■ Task details
Search the records below for "Machine"; copy each line that has it.

■ Provided data
-- ==== Sys2Proof/Machine/Dispatch.lean ====
section
/-!
DEFINITION. One arm per constructor of `Instr`: its meaning.
-/
namespace Sys2Proof.Machine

■ Solution to the problem
-- ==== Sys2Proof/Machine/Dispatch.lean ====
namespace Sys2Proof.Machine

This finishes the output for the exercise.